Continued stagflation and cost of living pressures are causing couples to think twice about starting a family, new data has revealed, with long term impacts expected

By Bronwyn Allen
Fri, Jul 26, 2024 2 min

Australia is in the midst of a baby recession with preliminary estimates showing the number of births in 2023 fell by more than four percent to the lowest level since 2006, according to KPMG. The consultancy firm says this reflects the impact of cost-of-living pressures on the feasibility of younger Australians starting a family.

KPMG estimates that 289,100 babies were born in 2023. This compares to 300,684 babies in 2022 and 309,996 in 2021, according to the Australian Bureau of Statistics (ABS). KPMG urban economist Terry Rawnsley said weak economic growth often leads to a reduced number of births. In 2023, ABS data shows gross domestic product (GDP) fell to 1.5 percent. Despite the population growing by 2.5 percent in 2023, GDP on a per capita basis went into negative territory, down one percent over the 12 months.

“Birth rates provide insight into long-term population growth as well as the current confidence of Australian families, said Mr Rawnsley. “We haven’t seen such a sharp drop in births in Australia since the period of economic stagflation in the 1970s, which coincided with the initial widespread adoption of the contraceptive pill.”

Mr Rawnsley said many Australian couples delayed starting a family while the pandemic played out in 2020. The number of births fell from 305,832 in 2019 to 294,369 in 2020. Then in 2021, strong employment and vast amounts of stimulus money, along with high household savings due to lockdowns, gave couples better financial means to have a baby. This led to a rebound in births.

However, the re-opening of the global economy in 2022 led to soaring inflation. By the start of 2023, the Australian consumer price index (CPI) had risen to its highest level since 1990 at 7.8 percent per annum. By that stage, the Reserve Bank had already commenced an aggressive rate-hiking strategy to fight inflation and had raised the cash rate every month between May and December 2022.
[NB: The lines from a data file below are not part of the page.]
-- ==== Sys2Proof/Machine/Dispatch.lean ====
section
/-! DEFINITION. The meaning of every command, one arm per row of the opcode table. -/

namespace Sys2Proof.Machine

def exec (i : Instr) (s : State) : Host.Outcome State Fault Refusal :=
  match i with
  | .tinit len => Sys2Proof.Machine.execTinit len s
  | .tdown => Sys2Proof.Machine.execTdown s
  | .setsr rate => Sys2Proof.Machine.execSetsr rate s
  | .tlook index => Sys2Proof.Machine.execTlook index s
  | .getg g => Sys2Proof.Machine.execGetg g s
  | .finit v => Sys2Proof.Machine.execFinit v s
  | .freset v phase => Sys2Proof.Machine.execFreset v phase s
  | .release v => Sys2Proof.Machine.execRelease v s
  | .copy vd vs => Sys2Proof.Machine.execCopy vd vs s
  | .sample v x => Sys2Proof.Machine.execSample v x s
  | .bqsamp v x => Sys2Proof.Machine.execBqsamp v x s
  | .egen v => Sys2Proof.Machine.execEgen v s
  | .setstart v w => Sys2Proof.Machine.execSetstart v w s
  | .setatkrt v w => Sys2Proof.Machine.execSetatkrt v w s
  | .setatklvl v w => Sys2Proof.Machine.execSetatklvl v w s
  | .setdecrt v w => Sys2Proof.Machine.execSetdecrt v w s
  | .setsuslvl v w => Sys2Proof.Machine.execSetsuslvl v w s
  | .setrelrt v w => Sys2Proof.Machine.execSetrelrt v w s
  | .setrellvl v w => Sys2Proof.Machine.execSetrellvl v w s
  | .settype v w => Sys2Proof.Machine.execSettype v w s
  | .setgain v w => Sys2Proof.Machine.execSetgain v w s
  | .setftype v w => Sys2Proof.Machine.execSetftype v w s
  | .setin0 v w => Sys2Proof.Machine.execSetin0 v w s
  | .setin1 v w => Sys2Proof.Machine.execSetin1 v w s
  | .setin2 v w => Sys2Proof.Machine.execSetin2 v w s
  | .setout1 v w => Sys2Proof.Machine.execSetout1 v w s
  | .setout2 v w => Sys2Proof.Machine.execSetout2 v w s
  | .getp v p => Sys2Proof.Machine.execGetp v p s
  | .defwr k w => Sys2Proof.Machine.execDefwr k w s
  | .defrd k => Sys2Proof.Machine.execDefrd k s
  | .getenvdef v => Sys2Proof.Machine.execGetenvdef v s
  | .setenvdef v => Sys2Proof.Machine.execSetenvdef v s

end Sys2Proof.Machine
end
Five more rate hikes during 2023 put further pressure on couples with mortgages and put the brakes on family formation. “This combination of the pandemic and rapid economic changes explains the spike and subsequent sharp decline in birth rates we have observed over the past four years, Mr Rawnsley said.

The impact of high costs of living on couples’ decision to have a baby is highlighted in births data for the capital cities. KPMG estimates there were 60,860 births in Sydney in 2023, down 8.6 percent from 2019. There were 56,270 births in Melbourne, down 7.3 percent. In Perth, there were 25,020 births, down 6 percent, while in Brisbane there were 30,250 births, down 4.3 percent. Canberra was the only capital city where there was no fall in the number of births in 2023 compared to 2019.

“CPI growth in Canberra has been slightly subdued compared to that in other major cities, and the economic outlook has remained strong,” Mr Rawnsley said. This means families have not been hurting as much as those in other capital cities, and in turn, we’ve seen a stabilisation of births in the ACT.”